Tuesday, November 22, 2011

Waters European Trading Architecture Summit 2011

Some feedback from this event which I attended today.

Event http://events.waterstechnology.com/etas
Infrastructure Management: Reducing costs, Improving performance, Professor Roger Woods, Queens University, Belfast
Prof Woods gave an impassioned talk about a tool that he has developed which takes c++, allows you to navigate the code and identify subsystems which you can target to run on hardware or emulation of hardware.
  • He worked on the JP Morgan collaboration with Maxellor and was bullish about the technology.
  • Two years from pilot to production.
  • Developed at tool that allows identification of sections that are suitable for FPGA
  • Key issue: programming FPGA bitstreams (http://en.wikipedia.org/wiki/Bitstream) - took six months
  • C++ is translated into C (manually) before being cross compiled into Java which is what the Maxellor compiler requires.
  • This is to remove c++ abstraction which "kills parellisation" (see slides)
  • Focus was hardware FFT - all other logic in software - comms via FPGA bitstream
In summary:
  • ideal for risk calculation and monte carlo where algorithm does not change.
  • C++ legacy code does not parallelise easily and is not a candidate for FPGA
  • Three year dev cycle.
  • Complex, manual process
  • JPM own 20% of Maxellor
This continued to a panel hosted by Chris Skinner

Panel: The Parallel Paradigm Shift: are we about to enter a new chapter in the algorithmic arms race
Moderator: Chris Skinner, Panel: Prof Woods, Steven Weston, Global Head of Analytics, JPM. Andre Nedceloux, Sales guy, Excelian
  • FPGA Plant needs to be kept hot to achieve best latency. To keep FPGA busy you need a few regular host cores loading work onto them.
  • Programming/debugging directly in VHDL is ‘worse than a nightmare’, don’t try.
  • Isolate the worst performing pieces, (Amdahl’s law) de-abstract and place on FPGA, they call each of the isolated units a ‘kernel’ .
  • Compile times are high for Maxeler compiler to output VHDL, 4 hours for a model on a 4 core box.
  • Iterative model for optimisation and implementation. They improved both the mathematics in the models and the implementation onto FPGA – ie, consider it not just a programming problem, but also a maths modeling one.
  • They use python to manage the interaction with the models (e.g pulling reports)
  • Initially run a model on the FPGA hosts and then incrementally update it through the day - when market data or announcements occur.
  • No separate report running phase – it is included in the model run and report is kept in memory. Data only written out to a database at night time, if it is destroyed then it can be re-created.
  • Low-latency is no longer a competitive advantage but now a status quo service for investment banking.
  • Requires specialist non-general/outsourced programmers required who can understand hardware and algorithms who work alongside the business.

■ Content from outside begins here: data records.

theorem Taken.arrive_status {s t : State} {r : QcpReq} (h : Taken s r) (hx : Eng.exec (checkHeader .status r) s = (.ok (), t)) :
    s.arrive .status r = t.answer .status r .ok t.statusBody := by
  obtain ⟨h1, h2, h3⟩ := h.arrives
  simp only [State.arrive, if_neg h1, h2, h3, Bool.false_eq_true, if_false, Eng.outcome_ok hx, if_true]

theorem Taken.arrive_regRead {s t : State} {r : QcpReq} {b : List Byte} (h : Taken s r) (hx : Eng.exec (runRegRead r) s = (.ok b, t)) :
    s.arrive .regRead r = t.answer .regRead r .ok b := by
  obtain ⟨h1, h2, h3⟩ := h.arrives
  simp only [State.arrive, if_neg h1, h2, h3, Bool.false_eq_true, if_false, hx]

theorem Taken.arrive_regRead_failed {s t : State} {r : QcpReq} {st : Status} (h : Taken s r)
    (hx : Eng.exec (runRegRead r) s = (.error st, t)) : s.arrive .regRead r = (t.answer .regRead r st []).endRequest st := by
  obtain ⟨h1, h2, h3⟩ := h.arrives
  simp only [State.arrive, if_neg h1, h2, h3, Bool.false_eq_true, if_false, hx]

/-- A REG_WRITE begins at once where the endpoint is idle (R447). -/
theorem Taken.arrive_regWrite {s : State} {r : QcpReq} (h : Taken s r) :
    s.arrive .regWrite r = (s.beginQcp ⟨.regWrite, r⟩).nextQcp := by
  obtain ⟨h1, h2, h3⟩ := h.arrives
  have hc : s.qcp.current.isNone = true := by rw [h.idle.1]; rfl
  have ho : s.overtakes ⟨.regWrite, r⟩ = false := rfl
  have hl : s.cutsLoad ⟨.regWrite, r⟩ = false := rfl
  simp only [State.arrive, if_neg h1, h2, h3, Bool.false_eq_true, if_false, ho, hl, hc, if_true]

/-- A request whose header is right passes the header's checks. -/
theorem Taken.checkHeader {s t : State} {r : QcpReq} {c : QcpCmd} (h : Taken s r) (hc : ∀ n, c ≠ .other n)
    (hl : c.lengthOk r.body = true) (hr : c.waitsReady = true → t.qcp.ready = true ∧ r.epoch = t.recov.epoch) :
    Eng.exec (Machine.checkHeader c r) t = (.ok (), t) := by
  obtain ⟨-, -, -, -, -, hv, hf, hs, h13, hra, h16⟩ := h
  have hver : (c == .hello || r.version == 1 || r.version == 2) = true := by rcases hv with hv | hv <;> simp [hv]
  have hready : (!c.waitsReady || t.qcp.ready) = true := by
    cases hw : c.waitsReady with
    | false => rfl
    | true => simp [(hr hw).1]
  have hepoch : (!c.checksEpoch || r.epoch == t.epoch) = true := by
    cases hw : c.checksEpoch with
    | false => rfl
    | true => simp [(hr hw).2, State.epoch]
  unfold Machine.checkHeader
  refine (Eng.exec_bind_ok (Eng.exec_get t)).trans (Eng.need_then ?_ (Eng.need_then hver (Eng.need_then ?_
    (Eng.need_then hready ?_))))
  · cases c with
    | other n => exact absurd rfl (hc n)
    | _ => rfl
  · simp [hl, hf, hs, h13, hra, h16]
  · rw [Eng.exec_need, hepoch]; rfl

/-! ### HELLO and STATUS -/

theorem helloBody_eq (s : State) (lo hi : Byte) (rest : List Byte) (v : Nat)
    (h : v = if lo.toNat ≤ 2 ∧ 2 ≤ hi.toNat then 2 else if lo.toNat ≤ 1 ∧ 1 ≤ hi.toNat then 1 else 0) :
    s.helloBody (lo :: hi :: rest) = (v, le 1 v ++ [0] ++ le 2 6 ++ le 2 s.boot.version ++ zeros 2 ++ pairBytes s.boot.abi
      ++ le 8 s.deviceId.toNat ++ le 8 s.chipId.toNat) := by
  subst h; rfl

/-- HELLO is answered with the version it chooses, or with DECODE where it chooses none (R446). -/
theorem hello_answered {s : State} {r : QcpReq} (h : Taken s r) {lo hi : Byte} (hb : r.body = [lo, hi, 0, 0, 0, 0, 0, 0]) :
    exec (.hello r) s = .next (s.answer .hello r (if (s.helloBody r.body).1 = 0 then .decode else .ok) (s.helloBody r.body).2) := by
  have hhead : Eng.exec (Machine.checkHeader .hello r) s = (.ok (), s) :=
    h.checkHeader (fun n => by simp) (by rw [hb]; rfl) (by intro hw; cases hw)
  have hzero : allZero (slice r.body 2 6) = true := by rw [hb]; rfl
  have hrun : Eng.exec (runHello r) s = Eng.exec (need ((s.helloBody r.body).1 != 0) .decode) s :=
    (Eng.exec_bind_ok hhead).trans (Eng.need_then hzero (Eng.exec_bind_ok (Eng.exec_get s)))
  have hout : (runHello r).outcome s = (if (s.helloBody r.body).1 = 0 then .decode else .ok, s) := by
    by_cases hv : (s.helloBody r.body).1 = 0
    · rw [if_pos hv]; exact Eng.outcome_error (by rw [hrun, Eng.exec_need, hv]; rfl)
    · rw [if_neg hv]; exact Eng.outcome_ok (by rw [hrun, Eng.exec_need, bne_iff_ne.2 hv]; rfl)
  simp only [exec, execHello, h.arrive_hello, hout]

theorem parts_flatMap (s : State) (f : Part → List Byte) :
    s.parts.toList.flatMap f = (List.finRange 8).flatMap fun p => f (s.part p) := by
  have : s.parts.toList = (List.finRange 8).map s.part := by
    apply List.ext_getElem
    · simp
    · intro i h1 h2; simp [State.part]
  rw [this, List.flatMap_map]

theorem status_answered {s : State} {r : QcpReq} (h : Taken s r) (hb : r.body = []) :
    exec (.status r) s = .next (s.answer .status r .ok s.statusBody) := by
  have hhead : Eng.exec (Machine.checkHeader .status r) s = (.ok (), s) :=
    h.checkHeader (fun n => by simp) (by rw [hb]; rfl) (by intro hw; cases hw)
  simp only [exec, execStatus, h.arrive_status hhead]

/-! ### REG_READ and REG_WRITE -/

/-- The bodies of REG_READ and REG_WRITE: offset, count, zeros, data (R444). -/
def regBody (off n : Nat) (data : List Byte) : List Byte := bytesLE 8 off ++ bytesLE 4 n ++ [0, 0, 0, 0] ++ data

theorem regBody_offset {off : Nat} (n : Nat) (data : List Byte) (h : off < 2 ^ 48) : offAt (regBody off n data) 0 = off := by
  have e : slice (regBody off n data) 0 8 = bytesLE 8 off := by
    simp only [regBody, List.append_assoc]
    exact slice_append_left _ _ (bytesLE_length ..)
  rw [offAt, w64At, e, leNat_bytesLE, BitVec.toNat_ofNat]
  omega

theorem regBody_count {n : Nat} (off : Nat) (data : List Byte) (h : n ≤ 16) : (w32At (regBody off n data) 8).toNat = n := by
  have e : slice (regBody off n data) 8 4 = bytesLE 4 n := by
    simp only [regBody, List.append_assoc (bytesLE 8 off ++ bytesLE 4 n)]
    exact slice_mid _ _ _ (bytesLE_length ..) (bytesLE_length ..)
  rw [w32At, e, leNat_bytesLE, BitVec.toNat_ofNat]
  omega

theorem regBody_rsv (off n : Nat) (data : List Byte) : slice (regBody off n data) 12 4 = [0, 0, 0, 0] :=
  slice_mid _ _ _ (by simp) rfl

theorem regBody_data (off n : Nat) (v : Word) : w64At (regBody off n (bytesLE 8 v.toNat)) 16 = v := by
  have e : slice (regBody off n (bytesLE 8 v.toNat)) 16 8 = bytesLE 8 v.toNat := slice_append_right _ _ (by simp) (by simp)
  rw [w64At, e]
  exact (ofNat_leNat_bytesLE 8 _).trans (by rw [BitVec.ofNat_toNat]; exact BitVec.setWidth_eq v)

/-- The offsets of n registers. -/
def regOffsets (off n : Nat) : List Nat := (List.range n).map fun i => off + 8 * i

section
variable {off n : Nat} (data : List Byte) {s : State} (h : off < 2 ^ 48) (h1 : 1 ≤ n) (h2 : n ≤ 16)
include h h1 h2

theorem regBody_formed : (offOk (regBody off n data) 0 && decide (1 ≤ (w32At (regBody off n data) 8).toNat) &&
    decide ((w32At (regBody off n data) 8).toNat ≤ 16) && allZero (slice (regBody off n data) 12 4)) = true := by
  rw [offOk, regBody_offset n data h, regBody_rsv, regBody_count off data h2, decide_eq_true h, decide_eq_true h1,
    decide_eq_true h2]
  rfl

theorem regRange_listed (hr : ∀ i < n, (s.regAt (off + 8 * i)).isSome = true) :
    Eng.exec (regRange (regBody off n data)) s = (.ok (regOffsets off n), s) := by
  have hall : ((regOffsets off n).all fun o => (s.regAt o).isSome) = true := by
    simpa [regOffsets, List.all_eq_true] using hr
  unfold regRange
  rw [regBody_offset n data h, regBody_count off data h2]
  refine Eng.need_then ?_ ((Eng.exec_bind_ok (Eng.exec_get s)).trans (Eng.need_then hall rfl))
  simpa only [regBody_count off data h2] using regBody_formed data h h1 h2

theorem regRange_unlisted (hr : ∃ i < n, (s.regAt (off + 8 * i)).isSome = false) :
    Eng.exec (regRange (regBody off n data)) s = (.error .allocFault, s) := by
  have hall : ((regOffsets off n).all fun o => (s.regAt o).isSome) = false := by
    obtain ⟨i, hi, hn⟩ := hr
    exact List.all_eq_false.2 ⟨off + 8 * i, List.mem_map.2 ⟨i, List.mem_range.2 hi, rfl⟩, by simp [hn]⟩
  unfold regRange
  rw [regBody_offset n data h, regBody_count off data h2]
  refine Eng.need_then ?_ ((Eng.exec_bind_ok (Eng.exec_get s)).trans (Eng.exec_bind_error ?_))
  · simpa only [regBody_count off data h2] using regBody_formed data h h1 h2
  · rw [Eng.exec_need]
    simp only [regOffsets] at hall
    rw [hall]
    rfl
end

end Sys2Proof.Claims
end

section
/-! ## The requests that are answered at once (R443 to R446) -/

namespace Sys2Proof.Claims
open Sys2Proof.Machine

theorem regAt_isSome_iff (s : State) (o : Nat) : (s.regAt o).isSome = true ↔ s.readReg o ≠ none := by
  rw [State.readReg]; cases s.regAt o <;> simp

section
variable {s : State} {r : QcpReq} {off n : Nat} (h : Taken s r) (hb : r.body = regBody off n []) (ho : off < 2 ^ 48) (h1 : 1 ≤ n)
  (h2 : n ≤ 16)
include h hb

theorem regRead_header : Eng.exec (Machine.checkHeader .regRead r) s = (.ok (), s) :=
  h.checkHeader (fun n => by simp) (by rw [hb]; simp [QcpCmd.lengthOk, regBody]) (by intro hw; cases hw)

include ho h1 h2

/-- A read of registers that may be read answers their words. -/
theorem runRegRead_ok (hr : ∀ i < n, s.readReg (off + 8 * i) ≠ none)
    (hz : s.qcp.ready = true ∨ regBase ≤ off ∧ off + 8 * n ≤ regBase + 0x1000) :
    Eng.exec (runRegRead r) s = (.ok ((regOffsets off n).flatMap fun o => le 8 ((s.readReg o).getD 0).toNat), s) := by
  have hrange := regRange_listed [] ho h1 h2 fun i hi => (regAt_isSome_iff s _).2 (hr i hi)
  have hzone : (s.qcp.ready || (regOffsets off n).all inIdentity) = true := by
    rcases hz with hz | ⟨hlo, hhi⟩
    · simp [hz]
    · have : (regOffsets off n).all inIdentity = true := by
        simp only [regOffsets, List.all_map, List.all_eq_true, List.mem_range, Function.comp, inIdentity, Bool.and_eq_true,
          decide_eq_true_eq]
        omega
      simp [this]
  unfold runRegRead
  rw [hb]
  exact (Eng.exec_bind_ok (regRead_header h hb)).trans ((Eng.exec_bind_ok hrange).trans
    ((Eng.exec_bind_ok (Eng.exec_get s)).trans (Eng.need_then hzone rfl)))

theorem runRegRead_reserved (hr : ∃ i < n, s.readReg (off + 8 * i) = none) :
    Eng.exec (runRegRead r) s = (.error .allocFault, s) := by
  obtain ⟨i, hi, hnone⟩ := hr
  have hrange := regRange_unlisted [] ho h1 h2 (s := s) ⟨i, hi, Bool.eq_false_iff.2 fun t => (regAt_isSome_iff s _).1 t hnone⟩
  unfold runRegRead
  rw [hb]
  exact (Eng.exec_bind_ok (regRead_header h hb)).trans (Eng.exec_bind_error hrange)

/-- Before readiness, registers outside the identity region wait (R443, R445). -/
theorem runRegRead_early (hr : ∀ i < n, s.readReg (off + 8 * i) ≠ none) (hz : s.qcp.ready = false)
    (hi : regBase + 0x1000 ≤ off) : Eng.exec (runRegRead r) s = (.error .notReady, s) := by
  have hrange := regRange_listed [] ho h1 h2 fun i hi => (regAt_isSome_iff s _).2 (hr i hi)
  have hzone : (s.qcp.ready || (regOffsets off n).all inIdentity) = false := by
    rw [hz, Bool.false_or]
    refine List.all_eq_false.2 ⟨off + 8 * 0, List.mem_map.2 ⟨0, List.mem_range.2 h1, rfl⟩, ?_⟩
    simp only [inIdentity, Bool.and_eq_true, decide_eq_true_eq]
    omega
  unfold runRegRead
  rw [hb]
  refine (Eng.exec_bind_ok (regRead_header h hb)).trans ((Eng.exec_bind_ok hrange).trans
    ((Eng.exec_bind_ok (Eng.exec_get s)).trans (Eng.exec_bind_error ?_)))
  rw [Eng.exec_need, hzone]
  rfl
end

/-- With the error trigger off, a request that ends with a status other than INTEGRITY leaves no more than its answer. -/
theorem endRequest_quiet {s : State} {st : Status} (h : s.proof.errEn = false) (hst : st ≠ .integrity) : s.endRequest st = s := by
  simp [State.endRequest, State.countIntegrity, hst, h]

How low can you go? Ultra-low-latency trading

Moderator: David Berry

Members: Jogi Narain, CTO, FGS Capital LLP, Benjamin Stopford, Architect, RBS. Chris Donan, Head of Electronic Trading - Barcap.

This was a well run panel with some good insights from Chris Donan in particular:

  • Stock programmers don't understand the stack from network to nic to stack to application and the underlying hardware operations
  • Small teams of experienced engineers produce the best results
  • Don't develop VHDL skills in house - use external resources.
  • Latency gains correlate to profitability
  • FPGA is good for market data (ie fixed problem) and risk
  • Software parallelism is the future.